Господи Твоя несметная Чаша — не моя она — под нею подломилась шея жизнь душа нога моя

Тогда бездонная свирепая вода под ним навеки с визгом треснула да

раскололась раздалась разшлась

Господи! Ты зол! И значит есмь

Ты если кара есть Твоя! —

Он радостно вскричал на донные пески глухие беспробудные блаженными ступнями навек опускаясь нисходя

Тогда Господь сказал: Певец! теперь ты веришь! и за это поверну

верну возьму тебя я вспять!..

Осанна! Аллилуйя! Ааааа...

Тогда очнулся Мандельштам ногами утопая упадая в шелковых податливых душистых льнущих словно губы полуночной колыбельной матери песках песках песках

Осанна! Аллилуйя! аааа...

Окрест него родимая пустыня...

Нощь...

Египет хворых фараонов...

Тьма как тьма сладчайшая утробы материнской...

Саксаульный куст-терновник куст-кровавник пламенеющий поодаль

Божий Зрак...

На весь свет блеющая блаженная свежезакланная неповинная овца...

Осанна... Аллилуйя... ааааа...

— Авель! Каин! Дети!.. Пора спать!..— кличет за барханом Ева перво-мать...

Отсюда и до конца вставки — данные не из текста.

/-! ### Registers and faults -/

/-- V33 and V32. -/
theorem test_cfgw :
    readReg (.mapa 2) (after (.cfgw 0x12 0x0A03) State.reset) = 0x0A03
    ∧ (after (.cfgw 0x03 7) State.reset).clk.beatTicks = 142857
    ∧ (after (.cfgw 0x20 0x00FF) State.reset).outs[0].mult = 0xFF := by decide

/-- V33: the reset values of `BEAT_TICKS_LO`, `MAPB[0]` and `SYNC_SRC`. -/
theorem test_cfgr :
    answer (.cfgr 0x86) State.reset = 0x208D ∧ answer (.cfgr 0x18) State.reset = 0x80
    ∧ answer (.cfgr 0x06) State.reset = 7 := by decide

/-- V34: the illegal values. -/
theorem test_cfgw_illegal : ∀ w ∈ [0x60000002, 0x60010000, 0x60010100, 0x60020065, 0x60030000,
    0x6003012D, 0x60040064, 0x60050000, 0x60050019, 0x60060004, 0x60060008, 0x60101200, 0x60100010,
    0x60180100, 0x60200100, 0x60280300, 0x60280400],
    (decodeTableWord 32 w).map (fun i => (after i State.reset).fault)
      = some { code := .badValue, word := BitVec.ofNat 32 w } := by decide

/-- V36, V37 and V38: the order of the checks. -/
theorem test_faults :
    (after (.gate 9) State.reset).fault = { code := .badOrder, word := 0x21900000 }
    ∧ (after .load inTick).fault = { code := .badOrder, word := 0x01000000 }
    ∧ (after (.out 4 0) inTick).fault = { code := .badChannel, word := 0x30400000 }
    ∧ (after (.tock 8) inTick).fault = { code := .badChannel, word := 0x52800000 }
    ∧ (after (.cfgw 0x90 5) State.reset).fault = { code := .badRegister, word := 0x60900005 }
    ∧ (after (.cfgw 0x80 0) State.reset).fault.code = .badRegister
    ∧ (after (.cfgr 0x14) State.reset).fault.code = .badRegister := by decide

/-! ### Witnesses: the hypotheses of the statements can be met, each clause at a bound of its range -/

theorem test_witness_DecodeInvertsEncode :
    (Instr.mOther 0xCF 127 0).wellFormed = true ∧ (Instr.mOther 0x7F 0 127).wellFormed = true
    ∧ (Instr.out 15 0xFFFF).wellFormed = true := by decide

theorem test_witness_DecodedWordIsItsEncoding :
    decode 0x10FF7F7F#32 = .ok (.mReset 127 127) ∧ decode 0x30FFFFFF#32 = .error .reservedBits
    ∧ decode 0x30F0FFFF#32 = .ok (.out 15 0xFFFF) := ⟨rfl, rfl, rfl⟩

theorem test_witness_StepRunsDecodedCommand :
    let s := presented (word 0x01000000) State.reset
    s.cfg.accepted = true ∧ s.resetAsserted = false ∧ s.fault.code = .none
    ∧ s.pending = .command 0x01000000 .zero :: []
    ∧ decode 0x01000000#32 = .ok .load := ⟨by decide, rfl, by decide, by decide, rfl⟩

theorem test_witness_UnmatchedWordRaisesIllegalCommand :
    let s := presented (word 0x10908000) State.reset
    s.cfg.accepted = true ∧ s.resetAsserted = false ∧ s.fault.code = .none
    ∧ s.pending = .command 0x10908000 .zero :: []
    ∧ decodeByMap 0x10908000#32 = none ∧ opByte 0x10908000#32 = 0x10#8
    ∧ (0x10908000#32).getLsbD 15 = true ∧ (0x10900080#32).getLsbD 7 = true := by decide

/-- A command while faulted, the assertion, a command while asserted, and the release. -/
theorem test_witness_FaultedBlockWaitsForReset :
    let held : State := { inTick with resetAsserted := true }
    State.reset.cfg.accepted = true ∧ (faulty inTick).fault.code ≠ .none
    ∧ (faulty inTick).resetAsserted = false ∧ held.resetAsserted = true
    ∧ (presented (word 0x02000000) (faulty inTick)).pending = .command 0x02000000 .zero :: []
    ∧ (presented .assertReset inTick).pending = .assertReset :: []
    ∧ (presented (word 0x02000000) held).pending = .command 0x02000000 .zero :: []
    ∧ (presented .releaseReset held).pending = .releaseReset :: [] := by decide

/-- Whether the next step is refused for its parameters. -/
def refuses (s : State) : Bool :=
  match step s with
  | .refused .illegalConfiguration => true
  | _ => false

/-- The values just outside each range, and, for the other direction, the bounds of each range. -/
theorem test_witness_IllegalParametersAreRefused :
    (presented .assertReset State.reset).pending ≠ []
    ∧ (∀ cfg ∈ [{ nout := 3 }, { nout := 9 }, { debounceTicks := 0 }, { rxqDepth := 0 },
        { rxqDepth := 256 }, ({ multPosOffset := 2 } : Config)],
        refuses (presented .assertReset (.resetWith cfg)) = true)
    ∧ ∀ cfg ∈ [{ nout := 4, debounceTicks := 1, rxqDepth := 1, multPosOffset := 0 },
        ({ nout := 8, rxqDepth := 255, multPosOffset := 1, adcLagTicks := 256 } : Config)],
        refuses (presented .assertReset (.resetWith cfg)) = false := by decide +kernel

/-- The two ends of the range of output counts are legal. -/
theorem test_witness_EveryPresentedCommandCompletes :
    State.reset.cfg.accepted = true ∧ ({ nout := 8, debounceTicks := 1000 } : Config).accepted = true
    ∧ ({ multPosOffset := 1, rxqDepth := 255, codesPerSemitone := 0 } : Config).accepted = true := by
  decide

theorem test_witness_WrongPhaseRaisesBadOrder :
    Instr.load.legalPhase = some .idle ∧ inTick.phase ≠ .idle
    ∧ (Instr.tock 15).legalPhase = some .process ∧ State.reset.phase ≠ .process := by decide

theorem test_witness_OutOfRangeIndexRaisesBadChannel :
    inTick.phase = .process ∧ (Instr.readIn 4).indexInRange {} = false
    ∧ (Instr.out 4 0).indexInRange {} = false ∧ (Instr.logr 7).indexInRange {} = false
    ∧ (Instr.tock 8).indexInRange { nout := 8 } = false
    ∧ Instr.nsize 15 ∈ [Instr.nlast 15, .nmin 15, .nmax 15, .nfirst 15, .susq 15, .nsize 15] := by decide

/-- Just past each block of addresses, with four outputs. -/
theorem test_witness_UnimplementedRegisterRaisesBadRegister :
    State.reset.cfg.legal = true ∧ ∀ a ∈ [0x08, 0x0F, 0x14, 0x17, 0x1C, 0x1F, 0x24, 0x27, 0x2C, 0x7F,
      0x8A, 0xFF], ¬ (a ≤ 0x07 ∨ (0x10 ≤ a ∧ a < 0x10 + 4) ∨ (0x18 ≤ a ∧ a < 0x18 + 4)
        ∨ (0x20 ≤ a ∧ a < 0x20 + 4) ∨ (0x28 ≤ a ∧ a < 0x28 + 4)) ∧ ¬ (0x80 ≤ a ∧ a ≤ 0x89) := by decide

/-- The last value inside each bound, and the first one past it. -/
theorem test_witness_IllegalValueRaisesBadValue :
    (1#16).toNat ≤ 1 ∧ ¬ (2#16).toNat ≤ 1 ∧ 1 ≤ (1#16).toNat ∧ ¬ 1 ≤ (0#16).toNat ∧ (255#16).toNat ≤ 255
    ∧ ¬ (256#16).toNat ≤ 255 ∧ (100#16).toNat ≤ 100 ∧ ¬ (101#16).toNat ≤ 100
    ∧ State.reset.cfg.bpmMin ≤ (1#16).toNat ∧ ¬ State.reset.cfg.bpmMin ≤ (0#16).toNat
    ∧ (300#16).toNat ≤ State.reset.cfg.bpmMax ∧ ¬ (301#16).toNat ≤ State.reset.cfg.bpmMax
    ∧ (99#16).toNat ≤ State.reset.cfg.shuffleMax ∧ ¬ (100#16).toNat ≤ State.reset.cfg.shuffleMax
    ∧ (24#16).toNat ≤ 24 ∧ ¬ (25#16).toNat ≤ 24 ∧ (3#16).toNat < State.reset.cfg.nin
    ∧ ¬ (4#16).toNat < State.reset.cfg.nin ∧ (7#16).toNat = 7 ∧ ¬ (8#16).toNat = 7
    ∧ (3#3).toNat < State.reset.cfg.nout
    ∧ 0x110F#16 &&& ~~~0x1F0F#16 = 0 ∧ (0x110F#16).toNat / 256 % 32 ≤ 17
    ∧ 0x0010#16 &&& ~~~0x1F0F#16 ≠ 0 ∧ ¬ (0x1200#16).toNat / 256 % 32 ≤ 17
    ∧ 0x020F#16 &&& ~~~0x030F#16 = 0 ∧ (0x020F#16).toNat / 256 % 4 ≤ 2
    ∧ 0x0400#16 &&& ~~~0x030F#16 ≠ 0 ∧ ¬ (0x0300#16).toNat / 256 % 4 ≤ 2 := by decide

theorem test_witness_FaultsArePrecise :
    exec .send State.reset = .next (after .send State.reset)
    ∧ (after .send State.reset).fault ≠ State.reset.fault := ⟨rfl, by decide⟩

theorem test_witness_LegalCommandNeverFaults :
    State.reset.cfg.legal = true ∧ (Instr.cfgw 0x2B 0x020F).legalPhase = none
    ∧ (Instr.cfgw 0x2B 0x020F).indexInRange {} = true
    ∧ regAt 4 0x2B = some (.mo 3) ∧ (Reg.mo 3).writable = true ∧ legalValue {} (.mo 3) 0x020F = true
    ∧ regAt 4 0x89 ≠ none ∧ Instr.load.legalPhase = some State.reset.phase
    ∧ (Instr.tock 3).legalPhase = some inTick.phase ∧ (Instr.tock 3).indexInRange {} = true := by decide

theorem test_witness_InputQueriesAnswer :
    State.reset.phase = .idle ∧ inTick.phase = .process ∧ (3#4).toNat < ninMax
    ∧ (3#4).toNat < inTick.cfg.nin ∧ inTick.cfg.nin ≤ (4#4).toNat := by decide

theorem test_witness_OutputQueriesAnswer :
    State.reset.phase = .idle ∧ inTick.phase = .process ∧ (3#4).toNat < noutMax
    ∧ (3#4).toNat < inTick.cfg.nout ∧ inTick.cfg.nout ≤ (4#4).toNat := by decide

theorem test_witness_ChannelQueriesAnswer :
    let s := holding [⟨64, 90⟩, ⟨60, 80⟩] inTick
    s.phase = .process ∧ s.midi.stackOf 15 = [] ∧ s.midi.stackOf 0 = [⟨64, 90⟩] ++ [⟨60, 80⟩]
    ∧ distinctNotes (s.midi.stackOf 0)
    ∧ (∀ e' ∈ s.midi.stackOf 0, (60#7) ≤ e'.note) ∧ (∀ e' ∈ s.midi.stackOf 0, e'.note ≤ (64#7)) := by
  refine ⟨rfl, by decide, by decide, ?_, by decide, by decide⟩
  simp [distinctNotes, holding, MidiState.stackOf]

theorem test_witness_LogQueryAnswers :
    let s := { inTick with midi := { MidiState.reset with log := [⟨0x90, 62, 100⟩] } }
    State.reset.phase = .idle ∧ s.phase = .process ∧ s.cfg.logDepth ≤ (7#4).toNat
    ∧ (6#4).toNat < s.cfg.logDepth ∧ s.midi.log[(0#4).toNat]? = some ⟨0x90, 62, 100⟩
    ∧ s.midi.log.length ≤ (1#4).toNat := by decide

theorem test_witness_QueriesHaveNoSideEffect :
    (Instr.cfgr 0x89).isQuery = true ∧ exec (.cfgr 0x89) State.reset = .next (after (.cfgr 0x89) State.reset)
    ∧ (after (.cfgr 0x89) State.reset).fault = State.reset.fault ∧ Instr.send ≠ .load
    ∧ exec .send inTick = .next (after .send inTick) := ⟨rfl, rfl, by decide, by decide, rfl⟩

theorem test_witness_OutWritesAndDetectsRise :
    State.reset.phase = .idle ∧ inTick.phase = .process ∧ (3#4).toNat < noutMax
    ∧ (3#4).toNat < inTick.cfg.nout ∧ inTick.cfg.nout ≤ (4#4).toNat := by decide

/-- A remainder just below the percentage, and one equal to it. -/
theorem test_witness_ClkoutPulsesOrSkips :
    let s := { inTick with clkSkip := 30 }
    State.reset.phase = .idle ∧ s.phase = .process ∧ (3#4).toNat < noutMax ∧ (3#4).toNat < s.cfg.nout
    ∧ s.cfg.nout ≤ (4#4).toNat ∧ inTick.clkSkip = 0 ∧ s.clkSkip ≠ 0
    ∧ (129#32).toNat % 100 < s.clkSkip.toNat ∧ s.clkSkip.toNat ≤ (30#32).toNat % 100 := by decide

theorem test_witness_StartlagLoadsCountdown :
    State.reset.phase = .idle ∧ inTick.phase = .process ∧ (3#4).toNat < ninMax
    ∧ (3#4).toNat < inTick.cfg.nin ∧ inTick.cfg.nin ≤ (4#4).toNat := by decide

theorem test_witness_LoadBeginsTick :
    (received [⟨0x90, 60, 1⟩, ⟨0x80, 60, 0⟩] State.reset).phase = .idle ∧ 3 < noutMax
    ∧ 3 < State.reset.cfg.nout ∧ State.reset.cfg.nout ≤ 4 := by decide

/-- A stable line, a change that a debouncer of one tick takes, one that it does not at two; an edge
and no edge; a CV step of 33 and one of 32. -/
theorem test_witness_LoadConditionsInputs :
    let c := State.reset.ins[3]
    State.reset.phase = .idle ∧ 3 < ninMax ∧ 3 < State.reset.cfg.nin ∧ false = c.gateHigh ∧ true ≠ c.gateHigh
    ∧ State.reset.cfg.debounceTicks ≤ c.dbCnt.toNat + 1
    ∧ c.dbCnt.toNat + 1 < ({ debounceTicks := 2 } : Config).debounceTicks
    ∧ (c.conditioned {} true 33).clocked = true ∧ (c.conditioned {} false 32).clocked = false
    ∧ (c.conditioned {} true 33).changedCv = true ∧ (c.conditioned {} true 32).changedCv = false := by
  decide +kernel

theorem test_witness_LoadStepsCountdowns :
    let cd (n : BitVec 16) := withOut 3 (fun c => { c with clockCd := n, noteoffCd := n, sndValid := true })
      State.reset
    State.reset.phase = .idle ∧ 3 < noutMax ∧ 3 < State.reset.cfg.nout ∧ 3 < ninMax
    ∧ 3 < State.reset.cfg.nin
    ∧ (cd 0).outs[3].clockCd = 0 ∧ (cd 1).outs[3].clockCd = 1 ∧ 1 < (cd 2).outs[3].clockCd.toNat
    ∧ (cd 1).outs[3].noteoffCd = 1 ∧ (cd 1).outs[3].sndValid = true := by decide

theorem test_witness_LoadClearsOneTickFlags :
    State.reset.phase = .idle ∧ 3 < noutMax ∧ 3 < State.reset.cfg.nout ∧ State.reset.midi.rx = []
    ∧ State.reset.clk.state = .stopped := by decide

/-- One free place, and none. -/
theorem test_witness_MidiCommandsOnlyEnqueue :
    let s (n : Nat) := received (List.replicate n ⟨0x90, 1, 1⟩) State.reset
    opByte (encode (.mNoteon 15 127 127)) = 0x10#8 ∧ opByte (encode (.mOther 0xC0 5 0)) = 0x10#8
    ∧ (s 63).midi.rx.length < (s 63).cfg.rxqDepth ∧ (s 64).cfg.rxqDepth ≤ (s 64).midi.rx.length := by
  decide

/-- A held stack of distinct notes; a listening and a deaf lane; a live and a dead one. -/
theorem test_witness_NoteOnPromotesAndDrivesOutputs :
    let s := holding [⟨64, 90⟩, ⟨60, 80⟩] (listening 3 .velocity State.reset)
    distinctNotes (s.midi.stackOf 0) ∧ 3 < s.cfg.nout ∧ s.cfg.nout ≤ 4 ∧ s.outs[3].mapMch = 0
    ∧ s.outs[3].mapFn = .velocity ∧ s.outs[2].mapMch ≠ 1
    ∧ selectedNote .noteMin (s.midi.stackOf 0) = some 60 := by
  refine ⟨?_, by decide, by decide, by decide, by decide, by decide, by decide⟩
  simp [distinctNotes, holding, listening, withOut, MidiState.stackOf]

theorem test_witness_NoteSelectionFunctions :
    let st : List NoteEntry := [⟨64, 90⟩, ⟨60, 80⟩]
    (⟨60, 80⟩ : NoteEntry) ∈ st ∧ (∀ e' ∈ st, (60#7) ≤ e'.note) ∧ (∀ e' ∈ st, e'.note ≤ (64#7))
    ∧ ([⟨60, 80⟩] : List NoteEntry).length + 1 = 2 ∧ st.length + 1 < 4
    ∧ (MapFn.notePoly4, 4) ∈ [(MapFn.notePoly2, 2), (.notePoly3, 3), (.notePoly4, 4)] := by decide

/-- Held, not held; latched, not latched. -/
theorem test_witness_NoteOffRemovesAndRespectsSustain :
    let s := holding [⟨67, 100⟩] (listening 3 .gate State.reset)
    distinctNotes (s.midi.stackOf 0) ∧ (∀ e ∈ s.midi.stackOf 0, e.note ≠ 72) ∧ 3 < s.cfg.nout
    ∧ s.outs[3].mapMch = 0 ∧ s.midi.sustain.getLsbD 0 = false ∧ (0x8000#16).getLsbD 15 = true
    ∧ s.outs[3].mapFn = .gate ∧ withoutNote (s.midi.stackOf 0) 67 = []
    ∧ selectedNote .noteLast (withoutNote (s.midi.stackOf 0) 72) = some 67 := by
  refine ⟨?_, by decide, by decide, by decide, by decide, by decide, by decide, by decide, by decide⟩
  simp [distinctNotes, holding, listening, withOut, MidiState.stackOf]

theorem test_witness_StopPanicsUnconditionally :
    (⟨0xFC, 0, 0⟩ : MidiMsg).status = 0xFC#8 ∧ (⟨0xFF, 0, 0⟩ : MidiMsg).status = 0xFF#8
    ∧ 3 < State.reset.cfg.nout ∧ State.reset.cfg.nout ≤ 4 := by decide

theorem test_witness_StartForcesRunning :
    (⟨0xFA, 0, 0⟩ : MidiMsg).status = 0xFA#8 ∧ (⟨0xFB, 0, 0⟩ : MidiMsg).status = 0xFB#8
    ∧ 3 < State.reset.cfg.nout ∧ State.reset.cfg.nout ≤ 4 := by decide

/-- With a divisor of 5, a counter of 3 is counted and one of 4 wraps. -/
theorem test_witness_ClockMessageCountsThenWraps :
    (⟨0xF8, 0, 0⟩ : MidiMsg).status = 0xF8#8 ∧ (3#8).toNat + 1 < (5#8).toNat
    ∧ (5#8).toNat ≤ (4#8).toNat + 1 := by decide

theorem test_witness_ClockDivisorYieldsFloorEvents :
    State.reset.midi.clkDiv ≠ 0 ∧ State.reset.midi.ppqnCnt = 0 := by decide

/-- Pedal values 64 and 63; a lane that learns, one that matches, one that does not. -/
theorem test_witness_ControlChangeSustainsOrLearns :
    let s := listening 3 .cc State.reset
    let learned := withOut 3 (fun c => { c with mapCc := 7, ccUnset := false }) s
    64 ≤ (64#7).toNat ∧ (63#7).toNat < 64 ∧ (7#7) ≠ 64 ∧ 3 < s.cfg.nout ∧ s.outs[3].mapMch = 0
    ∧ s.outs[3].mapFn = .cc ∧ s.outs[3].ccUnset = true ∧ learned.outs[3].ccUnset = false
    ∧ learned.outs[3].mapCc = 7 ∧ learned.outs[3].mapCc ≠ 1 ∧ ¬ s.outs[2].mapFn = .cc := by decide

theorem test_witness_PressureAndBendDriveOutputs :
    let s := holding ([⟨60, 1⟩] ++ [⟨64, 1⟩]) (listening 3 .aftertouch (listening 2 .pitchbend State.reset))
    3 < s.cfg.nout ∧ s.outs[3].mapMch = 0 ∧ s.outs[3].mapFn = .aftertouch
    ∧ s.outs[2].mapFn = .pitchbend ∧ s.midi.stackOf 0 = [⟨60, 1⟩] ++ [⟨64, 1⟩]
    ∧ s.outs[1].mapFn ≠ .aftertouch ∧ s.outs[1].mapFn ≠ .pitchbend := by decide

А в небесах а в небесах а в низких жгучих небесах горящий как библейская месопотамская ассиро-вавилонская солома шар вселенский поводырь слепых племен-народов алмаз костер колодезь пламени Иакова Давидова Иисусова триединая триипостасная падучая погромная громокипящая целебная Звезда

Шалом шалом нетленная в барханах тленных вечная кочующая Пирамида Ладья Яхве родина верблюдица трехгорбая трехглазая текучая моя

Шалом кочующая родина моя

Из гранитной Чаши Петербурга он испил и бессмертье вкусил

Кто смело пьет из отравленной чаши — тот бессмертен тот обречен на вечную жизнь Аминь.

 

Памяти Яна Эбнера

Друг мой мерклый ты манишь меня из цветущих из быстротекущих из быстроцветущих урюков

Друг мой друг мой ты манишь меня из цветущих урюков урюков урюков

Друг мой мерклый ты манишь меня из цветущих цветущих цветущих из пенноцветущих из пеннобегущих пчелиных пчелиных урюков урюков урюков из пчелиных из здешних урюков Друг мой!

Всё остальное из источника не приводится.